Exercise aim:
Return every record exactly as it appears. Leave nothing out.

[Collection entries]
####################

-- ==== Sys2Proof/Machine/Operands.lean ====
section
/-! DEFINITION. Where each command finds its operands (30_encoding.md R83), and the bit-exact data-block formats (R84 to
R91, 42_cmac.md R144, 43_ccm_cbcmac.md R162). -/

namespace Sys2Proof.Machine

/-! ### Operands (R83) -/

/-- The block of ENCBLK: `MemRead(DIN, 0, 16)`. -/
def blockOperand (s : State) : Block := blockOf (memReadBytes s.din 0 16)

/-- The message, plaintext or ciphertext: `MemRead(DIN, 0, DLEN)`. -/
def dataOperand (s : State) : List Byte := memReadBytes s.din 0 s.dlen.toNat

/-- The associated data: `MemRead(ABUF, 0, ALEN)`. -/
def aadOperand (s : State) : List Byte := memReadBytes s.abuf 0 s.alen.toNat

/-- MACLEN is one of 4, 6, 8, 10, 12, 14, 16 (R27, R160). -/
def legalTagLength (n : Nat) : Bool := decide (4 ≤ n) && decide (n ≤ 16) && n % 2 == 0

/-! ### CMAC blocks (R90, R144) -/

/-- `pad80(r) = r || 0x80 || zeros(15 - len(r))` (R90). -/
def pad80 (r : List Byte) : Block := blockOf (r ++ [0x80])

/-- The message ends in a complete block (R144). -/
def lastComplete (n : Nat) : Bool := decide (0 < n) && n % 16 == 0

/-- `nb`, the number of blocks of a message of `n` bytes (R144). -/
def cmacBlockCount (n : Nat) : Nat := if lastComplete n then n / 16 else n / 16 + 1

/-- Block `j` of a byte string, `sub(M, 16*j, 16)`. -/
def blockAt (m : List Byte) (j : Nat) : Block := blockOf (m.drop (16 * j))

/-- `last` of R144: the complete last block masked with K1, or the padded one masked with K2. -/
def cmacLastBlock (k1 k2 : Block) (m : List Byte) : Block :=
  if lastComplete m.length then xorBlock (blockAt m (m.length / 16 - 1)) k1
  else xorBlock (pad80 (m.drop (16 * (m.length / 16)))) k2

/-! ### CCM blocks (R84 to R89, R162) -/

/-- The flags byte of B0 (R85): Adata in bit 6, `(M-2)/2` in bits 5:3, `L - 1 = 1` in bits 2:0, bit 7 zero (D25). -/
def b0Flags (a m : Nat) : Byte := BitVec.ofNat 8 (64 * (if 0 < a then 1 else 0) + 8 * ((m - 2) / 2) + 1)

/-- `B0 = flags(a, M) || N || be16(p)` (R84). -/
def b0Block (nonce : Nonce) (m a p : Nat) : Block := blockOf (b0Flags a m :: (nonce.toList ++ be16 p))

/-- The associated-data length header `hdr(a)` (R86). -/
def aadHeader (a : Nat) : List Byte :=
  if a = 0 then []
  else if a < 65280 then be16 a
  else if a < 2 ^ 32 then 0xFF :: 0xFE :: be32 a
  else 0xFF :: 0xFF :: be64 a

/-- `A_i = 0x01 || N || be16(i)` (R89). -/
def counterBlock (nonce : Nonce) (i : Nat) : Block := blockOf (0x01 :: (nonce.toList ++ be16 i))

/-- `nAad` of R162. -/
def aadBlockCount (a : Nat) : Nat := if 0 < a then ceil16 ((aadHeader a).length + a) / 16 else 0

/-- `nMsg` of R162, and `nC` of R182. -/
def dataBlockCount (p : Nat) : Nat := ceil16 p / 16

/-- Block `1 + j` of the authenticated stream, for `j < nAad`: header, then data, then zeros (R162). -/
def aadBlock (aad : List Byte) (j : Nat) : Block :=
  let hdr := aadHeader aad.length
  Vector.ofFn fun q =>
    let t := 16 * j + q.val
    if t < hdr.length then hdr.getD t 0
    else if t < hdr.length + aad.length then aad.getD (t - hdr.length) 0
    else 0x00

/-- Block `1 + nAad + j` of the authenticated stream, for `j < nMsg`: data, then zeros (R162). -/
def msgBlock (p : List Byte) (j : Nat) : Block :=
  Vector.ofFn fun q =>
    let t := 16 * j + q.val
    if t < p.length then p.getD t 0 else 0x00

/-! ### Results -/

/-- The first `n` bytes of `new` over `old`: a result that leaves the other bytes as they were (R24, R49). -/
def overlay (n : Nat) (new old : Block) : Block := Vector.ofFn fun k => if k.val < n then new[k] else old[k]

/-- `first(b, n)` of a block (R9). -/
def firstBytes (b : Block) (n : Nat) : List Byte := b.toList.take n

end Sys2Proof.Machine
end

####################

Output:
-- ==== Sys2Proof/Machine/Operands.lean ====
section
/-! DEFINITION. Where each command finds its operands (30_encoding.md R83), and the bit-exact data-block formats (R84 to
R91, 42_cmac.md R144, 43_ccm_cbcmac.md R162). -/

namespace Sys2Proof.Machine

/-! ### Operands (R83) -/

/-- The block of ENCBLK: `MemRead(DIN, 0, 16)`. -/
def blockOperand (s : State) : Block := blockOf (memReadBytes s.din 0 16)

/-- The message, plaintext or ciphertext: `MemRead(DIN, 0, DLEN)`. -/
def dataOperand (s : State) : List Byte := memReadBytes s.din 0 s.dlen.toNat

/-- The associated data: `MemRead(ABUF, 0, ALEN)`. -/
def aadOperand (s : State) : List Byte := memReadBytes s.abuf 0 s.alen.toNat

/-- MACLEN is one of 4, 6, 8, 10, 12, 14, 16 (R27, R160). -/
def legalTagLength (n : Nat) : Bool := decide (4 ≤ n) && decide (n ≤ 16) && n % 2 == 0

/-! ### CMAC blocks (R90, R144) -/

/-- `pad80(r) = r || 0x80 || zeros(15 - len(r))` (R90). -/
def pad80 (r : List Byte) : Block := blockOf (r ++ [0x80])

/-- The message ends in a complete block (R144). -/
def lastComplete (n : Nat) : Bool := decide (0 < n) && n % 16 == 0

/-- `nb`, the number of blocks of a message of `n` bytes (R144). -/
def cmacBlockCount (n : Nat) : Nat := if lastComplete n then n / 16 else n / 16 + 1

/-- Block `j` of a byte string, `sub(M, 16*j, 16)`. -/
def blockAt (m : List Byte) (j : Nat) : Block := blockOf (m.drop (16 * j))

/-- `last` of R144: the complete last block masked with K1, or the padded one masked with K2. -/
def cmacLastBlock (k1 k2 : Block) (m : List Byte) : Block :=
  if lastComplete m.length then xorBlock (blockAt m (m.length / 16 - 1)) k1
  else xorBlock (pad80 (m.drop (16 * (m.length / 16)))) k2

/-! ### CCM blocks (R84 to R89, R162) -/

/-- The flags byte of B0 (R85): Adata in bit 6, `(M-2)/2` in bits 5:3, `L - 1 = 1` in bits 2:0, bit 7 zero (D25). -/
def b0Flags (a m : Nat) : Byte := BitVec.ofNat 8 (64 * (if 0 < a then 1 else 0) + 8 * ((m - 2) / 2) + 1)

/-- `B0 = flags(a, M) || N || be16(p)` (R84). -/
def b0Block (nonce : Nonce) (m a p : Nat) : Block := blockOf (b0Flags a m :: (nonce.toList ++ be16 p))

/-- The associated-data length header `hdr(a)` (R86). -/
def aadHeader (a : Nat) : List Byte :=
  if a = 0 then []
  else if a < 65280 then be16 a
  else if a < 2 ^ 32 then 0xFF :: 0xFE :: be32 a
  else 0xFF :: 0xFF :: be64 a

/-- `A_i = 0x01 || N || be16(i)` (R89). -/
def counterBlock (nonce : Nonce) (i : Nat) : Block := blockOf (0x01 :: (nonce.toList ++ be16 i))

/-- `nAad` of R162. -/
def aadBlockCount (a : Nat) : Nat := if 0 < a then ceil16 ((aadHeader a).length + a) / 16 else 0

/-- `nMsg` of R162, and `nC` of R182. -/
def dataBlockCount (p : Nat) : Nat := ceil16 p / 16

/-- Block `1 + j` of the authenticated stream, for `j < nAad`: header, then data, then zeros (R162). -/
def aadBlock (aad : List Byte) (j : Nat) : Block :=
  let hdr := aadHeader aad.length
  Vector.ofFn fun q =>
    let t := 16 * j + q.val
    if t < hdr.length then hdr.getD t 0
    else if t < hdr.length + aad.length then aad.getD (t - hdr.length) 0
    else 0x00

/-- Block `1 + nAad + j` of the authenticated stream, for `j < nMsg`: data, then zeros (R162). -/
def msgBlock (p : List Byte) (j : Nat) : Block :=
  Vector.ofFn fun q =>
    let t := 16 * j + q.val
    if t < p.length then p.getD t 0 else 0x00

/-! ### Results -/

/-- The first `n` bytes of `new` over `old`: a result that leaves the other bytes as they were (R24, R49). -/
def overlay (n : Nat) (new old : Block) : Block := Vector.ofFn fun k => if k.val < n then new[k] else old[k]

/-- `first(b, n)` of a block (R9). -/
def firstBytes (b : Block) (n : Nat) : List Byte := b.toList.take n

end Sys2Proof.Machine
end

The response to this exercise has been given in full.